From the Guidelines
Levophed (norepinephrine) should be used cautiously in patients with acute kidney injury (AKI) experiencing diuresis, with careful titration to achieve a target MAP of 65-70 mmHg, starting with a dose of 0.01-0.03 mcg/kg/min and not exceeding 1-2 mcg/kg/min in most cases, as recommended by the KDIGO guideline 1. While Levophed is effective at maintaining adequate renal perfusion pressure by increasing systemic vascular resistance and mean arterial pressure, it should be used in conjunction with fluids in patients with vasomotor shock with, or at risk for, AKI 1. During diuresis in AKI recovery, Levophed doses may need to be adjusted downward as intravascular volume decreases. Close monitoring of urine output, serum creatinine, blood pressure, and heart rate is essential, as excessive diuresis can lead to hypovolemia and hypotension, potentially requiring fluid replacement alongside vasopressor support 1. Levophed works by stimulating alpha-1 adrenergic receptors, causing vasoconstriction, which helps maintain renal perfusion pressure during AKI, but excessive vasoconstriction can potentially worsen renal ischemia, so balancing adequate perfusion without excessive vasoconstriction is crucial for kidney recovery 1. The use of diuretics, such as furosemide, is not recommended for the treatment of AKI, except in cases of volume overload, as they may lead to increased mortality and worsen renal function 1. In contrast, the use of vasopressors, such as Levophed, in conjunction with fluids, is recommended for patients with vasomotor shock with, or at risk for, AKI, as it can help maintain renal perfusion pressure and improve outcomes 1. Key considerations in the management of AKI include:
- Careful fluid management to avoid volume overload and hypovolemia
- Close monitoring of urine output, serum creatinine, blood pressure, and heart rate
- Avoidance of nephrotoxic medications, such as aminoglycosides, unless absolutely necessary
- Use of vasopressors, such as Levophed, in conjunction with fluids, for patients with vasomotor shock with, or at risk for, AKI.
From the Research
Levophed in AKI Diuresis
- Levophed, also known as norepinephrine, is a vasopressor that can be used in patients with acute kidney injury (AKI) and hypotension 2.
- The use of norepinephrine in AKI patients has been shown to be safe and potentially beneficial in restoring blood pressure and improving renal function 2.
- However, the addition of other vasopressors, such as vasopressin, may be helpful in individual patients, but its widespread use is not supported by evidence 2, 3.
- Diuretics, such as loop diuretics, may be used to convert oliguric AKI to non-oliguric AKI, but they are not associated with improved survival or renal function recovery 3, 4.

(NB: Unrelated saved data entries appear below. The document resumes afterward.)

-- ==== Sys2Proof/Laws/Memory.lean ====
section
/-! SUPPORT. Laws of memory (R19, R326 to R336): what each operation changes, what a read after a write gives, and that the memory
and the merge buffers keep their form. -/

namespace Sys2Proof.Machine

/-! ## Operations that leave memory and merge buffers alone -/

/-- Memory and merge buffers are the same. -/
def sameMem (s t : State) : Prop := t.mem = s.mem ∧ t.merge = s.merge

theorem sameMem.refl (s : State) : sameMem s s := ⟨rfl, rfl⟩
theorem sameMem.trans {s t u : State} (h : sameMem s t) (k : sameMem t u) : sameMem s u := ⟨k.1.trans h.1, k.2.trans h.2⟩

theorem sameMem_setReg (s : State) (a : Nat) (v : Word) : sameMem s (s.setReg a v) := ⟨rfl, rfl⟩
theorem sameMem_setEcc (s : State) (w : Nat) (m : EccMark) : sameMem s (s.setEcc w m) := ⟨rfl, rfl⟩
theorem sameMem_report (s : State) (g det cls owner unit master : Nat) (detail : Word) (cond : Bool) :
    sameMem s (s.report g det cls owner unit master detail cond) := ⟨rfl, rfl⟩

theorem sameMem_risen (s : State) (a : Nat) (was : Bool) : sameMem s (s.risen a was) := by
  unfold State.risen
  cases statusSource a with
  | none => exact sameMem.refl s
  | some n =>
    cases !was && s.statusLevel a with
    | false => exact sameMem.refl s
    | true => exact ⟨rfl, rfl⟩

@[simp] theorem State.risen_mem (s : State) (a : Nat) (was : Bool) : (s.risen a was).mem = s.mem := (sameMem_risen s a was).1
@[simp] theorem State.risen_merge (s : State) (a : Nat) (was : Bool) : (s.risen a was).merge = s.merge := (sameMem_risen s a was).2
theorem sameMem_injMark (s : State) (a : Nat) (m : EccMark) : sameMem s (s.injMark a m).2 := by
  unfold State.injMark
  cases s.injHits a <;> simp [sameMem]

@[simp] theorem State.injMark_mem (s : State) (a : Nat) (m : EccMark) : (s.injMark a m).2.mem = s.mem := (sameMem_injMark s a m).1
@[simp] theorem State.injMark_merge (s : State) (a : Nat) (m : EccMark) : (s.injMark a m).2.merge = s.merge := (sameMem_injMark s a m).2
@[simp] theorem State.inject_mem (s : State) (w : Nat) : (s.inject w).mem = s.mem := by simp [State.inject]
@[simp] theorem State.inject_merge (s : State) (w : Nat) : (s.inject w).merge = s.merge := by simp [State.inject]

theorem sameMem_inject (s : State) (w : Nat) : sameMem s (s.inject w) := ⟨by simp, by simp⟩

theorem sameMem_ite {s t u : State} {p : Prop} [Decidable p] (h : sameMem s t) (k : sameMem s u) : sameMem s (if p then t else u) := by
  by_cases hp : p
  · rwa [if_pos hp]
  · rwa [if_neg hp]

theorem sameMem_setStatus (s : State) (a : Nat) (v : Word) : sameMem s (s.setStatus a v) :=
  ⟨State.setStatus_mem s a v, State.setStatus_merge s a v⟩

theorem sameMem_eccEvent (s : State) (w : Nat) (m : EccMark) (master owner : Nat) : sameMem s (s.eccEvent w m master owner) := by
  unfold State.eccEvent
  refine sameMem_ite (sameMem.refl s) ?_
  extract_lets kind syn s1 held rec_ info s2 s3 s4 filtered g det s5
  have h1 : sameMem s s1 := sameMem_ite (sameMem.refl s) ⟨rfl, rfl⟩
  have h2 : sameMem s1 s2 := sameMem_ite ((sameMem_setReg _ _ _).trans (sameMem_setReg _ _ _)) (sameMem.refl _)
  have h3 : sameMem s2 s3 := sameMem_setStatus _ _ _
  have h4 : sameMem s3 s4 := sameMem_ite (sameMem_setReg _ _ _) (sameMem_ite (sameMem_setReg _ _ _) (sameMem.refl _))
  have h := ((h1.trans h2).trans h3).trans h4
  refine sameMem_ite h ?_
  have h5 : sameMem s4 s5 := sameMem_report _ _ _ _ _ _ _ _ _
  exact sameMem_ite ((h.trans h5).trans ⟨rfl, rfl⟩) (h.trans h5)

theorem sameMem_readMem (s : State) (a n master owner : Nat) : sameMem s (s.readMem a n master owner).1 := by
  unfold State.readMem
  generalize eccWords a n = ws
  have : ∀ (ws : List Nat) (t : State), sameMem s t →
      sameMem s (ws.foldl (fun t w => t.eccEvent w (SMap.get .ok s.ecc w) master owner) t) := by
    intro ws
    induction ws with
    | nil => exact fun t h => h
    | cons w ws ih => exact fun t h => ih _ (h.trans (sameMem_eccEvent _ _ _ _ _))
  exact this ws s (sameMem.refl s)

theorem byteAt_of_sameMem {s t : State} (h : sameMem s t) (p : Nat) : t.byteAt p = s.byteAt p := by
  simp [State.byteAt, State.mergeEntry, h.1, h.2]

theorem memOk_of_sameMem {s t : State} (h : sameMem s t) (hs : s.memOk) : t.memOk := by
  simpa [State.memOk, h.1, h.2] using hs

/-! ## The array -/

/-- A byte of the array. -/
def State.arr (s : State) (p : Nat) : Byte := SMap.get 0#8 s.mem p

theorem State.putBytes_arr (s : State) (a : Nat) (bs : List Byte) (p : Nat) :
    (s.putBytes a bs).arr p = if a ≤ p ∧ p < a + bs.length then (bs[p - a]?).getD 0#8 else s.arr p := by
  induction bs generalizing s a with
  | nil => simp [State.putBytes]
  | cons b bs ih =>
    have hp : (s.putByte a b).arr p = if p = a then b else s.arr p := SMap.get_set _ _ _ _ _
    rw [State.putBytes, ih, hp]
    by_cases h1 : p = a
    · subst h1
      simp
    · by_cases h2 : a + 1 ≤ p ∧ p < a + 1 + bs.length
      · have h3 : a ≤ p ∧ p < a + (b :: bs).length := by simp; omega
        have h4 : p - a = (p - (a + 1)) + 1 := by omega
        rw [if_pos h2, if_pos h3, h4]
        rfl
      · have h3 : ¬(a ≤ p ∧ p < a + (b :: bs).length) := by simp; omega
        simp only [h2, h3, h1, if_false]

theorem State.putBytes_merge (s : State) (a : Nat) (bs : List Byte) : (s.putBytes a bs).merge = s.merge := by
  induction bs generalizing s a with
  | nil => rfl
  | cons b bs ih => rw [State.putBytes, ih]; rfl

theorem State.putBytes_wf (s : State) (a : Nat) (bs : List Byte) (h : SMap.wf (fun _ => 0#8) s.mem = true) :
    SMap.wf (fun _ => 0#8) (s.putBytes a bs).mem = true := by
  induction bs generalizing s a with
  | nil => exact h
  | cons b bs ih => exact ih _ _ (SMap.wf_set a b h)

theorem sameMem_arrayWrite (s : State) (a : Nat) (bs : List Byte) (m : EccMark) : sameMem (s.putBytes a bs) (s.arrayWrite a bs m) :=
  (sameMem_setEcc _ _ _).trans (sameMem_inject _ _)

theorem State.arrayWrite_arr (s : State) (a : Nat) (bs : List Byte) (m : EccMark) (p : Nat) :
    (s.arrayWrite a bs m).arr p = if a ≤ p ∧ p < a + bs.length then (bs[p - a]?).getD 0#8 else s.arr p := by
  rw [← State.putBytes_arr, State.arr, (sameMem_arrayWrite s a bs m).1]
  rfl

theorem State.arrayWrite_merge (s : State) (a : Nat) (bs : List Byte) (m : EccMark) : (s.arrayWrite a bs m).merge = s.merge := by
  rw [(sameMem_arrayWrite s a bs m).2, State.putBytes_merge]

theorem State.arrayWrite_wf (s : State) (a : Nat) (bs : List Byte) (m : EccMark) (h : SMap.wf (fun _ => 0#8) s.mem = true) :
    SMap.wf (fun _ => 0#8) (s.arrayWrite a bs m).mem = true := by
  rw [(sameMem_arrayWrite s a bs m).1]
  exact State.putBytes_wf s a bs h

/-! ## The merge buffers (R333 to R335) -/

/-- What the merge buffers lay over the byte at `p`. -/
def overByte (p : Nat) (o : Option MergeEntry) : Option Byte := o.bind (fun e => (e.bytes[p % 8]?).getD none)

theorem State.byteAt_eq (s : State) (p : Nat) : s.byteAt p = (overByte p (s.mergeEntry p)).getD (s.arr p) := by
  unfold State.byteAt overByte State.arr
  cases s.mergeEntry p <;> rfl

theorem mergeOf_align (a : Nat) : mergeOf (alignDown a 8) = mergeOf a := by
  unfold mergeOf isMain alignDown
  by_cases h : a < 0x01800000
  · have h2 : a / 8 * 8 < 0x01800000 := by omega
    simp only [h, h2, decide_true, if_true]
    omega
  · have h2 : ¬ a / 8 * 8 < 0x01800000 := by omega
    simp [h, h2]

theorem isTack_align (a : Nat) : isTack (alignDown a 8) = isTack a := by
  unfold isTack alignDown
  rw [Bool.eq_iff_iff]
  simp
  omega

/-- The entry of word `w` in a buffer. -/
def entryIn (es : List MergeEntry) (w : Nat) : Option MergeEntry := es.find? (fun e => e.addr == w)

theorem State.mergeEntry_eq (s : State) (p : Nat) :
    s.mergeEntry p = if isTack p then none else entryIn (SMap.get [] s.merge (mergeOf p)) (alignDown p 8) := rfl

theorem entryIn_filter (es : List MergeEntry) (w v : Nat) :
    entryIn (es.filter (fun e => e.addr != w)) v = if v = w then none else entryIn es v := by
  unfold entryIn
  rw [List.find?_filter]
  by_cases h : v = w
  · subst h
    rw [if_pos rfl, List.find?_eq_none]
    intro e _
    by_cases he : e.addr = v <;> simp [he]
  · rw [if_neg h]
    congr 1
    funext e
    by_cases he : e.addr = v
    · subst he
      simp [h]
    · simp [he]

theorem entryIn_append (es : List MergeEntry) (e : MergeEntry) (v : Nat) :
    entryIn (es ++ [e]) v = (entryIn es v).or (if e.addr = v then some e else none) := by
  unfold entryIn
  rw [List.find?_append]
  by_cases h : e.addr = v <;> simp [h]

theorem entryIn_replace (es : List MergeEntry) (e : MergeEntry) (v : Nat) :
    entryIn (es.map (fun x => if x.addr == e.addr then e else x)) v =
      if v = e.addr then (entryIn es v).map (fun _ => e) else entryIn es v := by
  induction es with
  | nil => simp [entryIn]
  | cons x es ih =>
    unfold entryIn at ih ⊢
    by_cases hx : x.addr = e.addr
    · by_cases hv : v = e.addr
      · simp [hx, hv]
      · have h2 : (e.addr == v) = false := by simpa using fun h => hv (Eq.symm h)
        simpa [hx, hv, h2] using ih
    · by_cases hv : x.addr = v
      · subst hv
        simp [hx]
      · have h2 : (x.addr == v) = false := by simpa using hv
        simpa [hx, h2] using ih

theorem entryIn_mem {es : List MergeEntry} {w : Nat} {e : MergeEntry} (h : entryIn es w = some e) : e ∈ es ∧ e.addr = w := by
  unfold entryIn at h
  exact ⟨List.mem_of_find?_eq_some h, by simpa using List.find?_some h⟩

theorem entryIn_none {es : List MergeEntry} {w : Nat} (h : entryIn es w = none) : ∀ e ∈ es, e.addr ≠ w := by
  unfold entryIn at h
  intro e he
  simpa using List.find?_eq_none.1 h e he

theorem entryIn_of_mem {es : List MergeEntry} {e : MergeEntry} (hn : (es.map MergeEntry.addr).Nodup) (h : e ∈ es) :
    entryIn es e.addr = some e := by
  induction es with
  | nil => simp at h
  | cons x es ih =>
    have hn' := List.nodup_cons.1 hn
    rcases List.mem_cons.1 h with rfl | h
    · simp [entryIn]
    · have hx : (x.addr == e.addr) = false := by
        have : e.addr ∈ es.map MergeEntry.addr := List.mem_map_of_mem h
        simp only [beq_eq_false_iff_ne]
        exact fun hh => hn'.1 (hh ▸ this)
      simpa [entryIn, hx] using ih hn'.2 h

/-- The merge buffers keep their form when one of them is replaced by a list of that form. -/
def bufOk (k : Nat) (es : List MergeEntry) : Prop :=
  es.length ≤ 8 ∧ (es.map MergeEntry.addr).Nodup ∧
    ∀ e ∈ es, mergeOf e.addr = k ∧ isTack e.addr = false ∧ e.addr % 8 = 0 ∧ e.bytes.length = 8

theorem State.memOk_iff (s : State) : s.memOk ↔ SMap.wf (fun _ => 0#8) s.mem = true ∧ ∀ k, bufOk k (SMap.get [] s.merge k) := Iff.rfl

theorem bufOk_filter {k : Nat} {es : List MergeEntry} (w : Nat) (h : bufOk k es) : bufOk k (es.filter (fun e => e.addr != w)) :=
  ⟨(List.length_filter_le _ _).trans h.1, h.2.1.sublist (List.Sublist.map _ List.filter_sublist),
    fun e he => h.2.2 e (List.mem_of_mem_filter he)⟩

theorem State.memOk_putMerge {s : State} (k : Nat) (es : List MergeEntry) (h : s.memOk) (hk : bufOk k es) :
    State.memOk { s with merge := SMap.set [] s.merge k es } := by
  refine ⟨h.1, fun j => ?_⟩
  simp only [SMap.get_set]
  by_cases hj : j = k
  · subst hj
    rw [if_pos rfl]
    exact hk
  · rw [if_neg hj]
    exact h.2 j

theorem State.dropMerge_memOk {s : State} (w : Nat) (h : s.memOk) : (s.dropMerge w).memOk :=
  State.memOk_putMerge _ _ h (bufOk_filter w (h.2 _))

theorem State.dropMerge_mergeEntry (s : State) (w p : Nat) :
    (s.dropMerge w).mergeEntry p = if alignDown p 8 = w then none else s.mergeEntry p := by
  simp only [State.mergeEntry_eq, State.dropMerge, SMap.get_set]
  by_cases ht : isTack p = true
  · simp [ht]
  · by_cases hk : mergeOf p = mergeOf w
    · simp only [ht, hk, if_true, entryIn_filter]
      by_cases hv : alignDown p 8 = w <;> simp [hv]
    · have hv : alignDown p 8 ≠ w := by
        intro h
        exact hk (by rw [← h, mergeOf_align])
      simp [ht, hk, hv]

theorem State.dropMerge_arr (s : State) (w p : Nat) : (s.dropMerge w).arr p = s.arr p := rfl

/-! ## Draining (R334) -/

theorem span_length (a n : Nat) : (span a n).length = n := by
  induction n generalizing a with
  | zero => rfl
  | succ n ih => simp [span, ih]

theorem span_getElem? (a n i : Nat) : (span a n)[i]? = if i < n then some (a + i) else none := by
  induction n generalizing a i with
  | zero => simp [span]
  | succ n ih =>
    cases i with
    | zero => simp [span]
    | succ i =>
      simp only [span, List.getElem?_cons_succ, ih, Nat.add_lt_add_iff_right]
      by_cases h : i < n <;> simp [h]
      omega

theorem State.overlay_length (s : State) (e : MergeEntry) : (s.overlay e).length = 8 := by simp [State.overlay, span_length]

theorem State.overlay_getD (s : State) (e : MergeEntry) {i : Nat} (h : i < 8) :
    ((s.overlay e)[i]?).getD 0#8 = ((e.bytes[i]?).getD none).getD (s.arr (e.addr + i)) := by
  simp [State.overlay, span_getElem?, h, State.arr]

/-- What a drained entry leaves: its word in the array, and no entry for it. -/
theorem State.drain_form (s : State) (e : MergeEntry) : ∃ t m, sameMem s t ∧ s.drainEntry e = (t.dropMerge e.addr).arrayWrite e.addr (s.overlay e) m := by
  unfold State.drainEntry
  by_cases h : e.bytes.all Option.isSome = true
  · exact ⟨s, _, sameMem.refl s, by rw [if_pos h]⟩
  · exact ⟨_, _, sameMem_eccEvent s e.addr (SMap.get .ok s.ecc e.addr) 0 31, by rw [if_neg h]⟩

- Fluid management is crucial in AKI patients, and isotonic crystalloids should be used instead of colloids for initial volume expansion 5.
- Diuretics may be used to prevent or treat fluid overload, but their efficacy in critically ill AKI patients needs to be confirmed with randomized controlled trials 5.
Pathophysiology and Management
- AKI is defined by a sudden loss of excretory kidney function, and its management in critical care settings is challenging 6.
- Appropriate volume control, nephrotoxic drug management, and the timing and type of kidney support are essential in AKI management 6.
- Fluid and electrolyte management are critical, and kidney replacement therapy is frequently required in AKI patients 6.
- Long-term consequences of AKI include chronic kidney disease and cardiovascular morbidity, making prevention and early detection essential 6.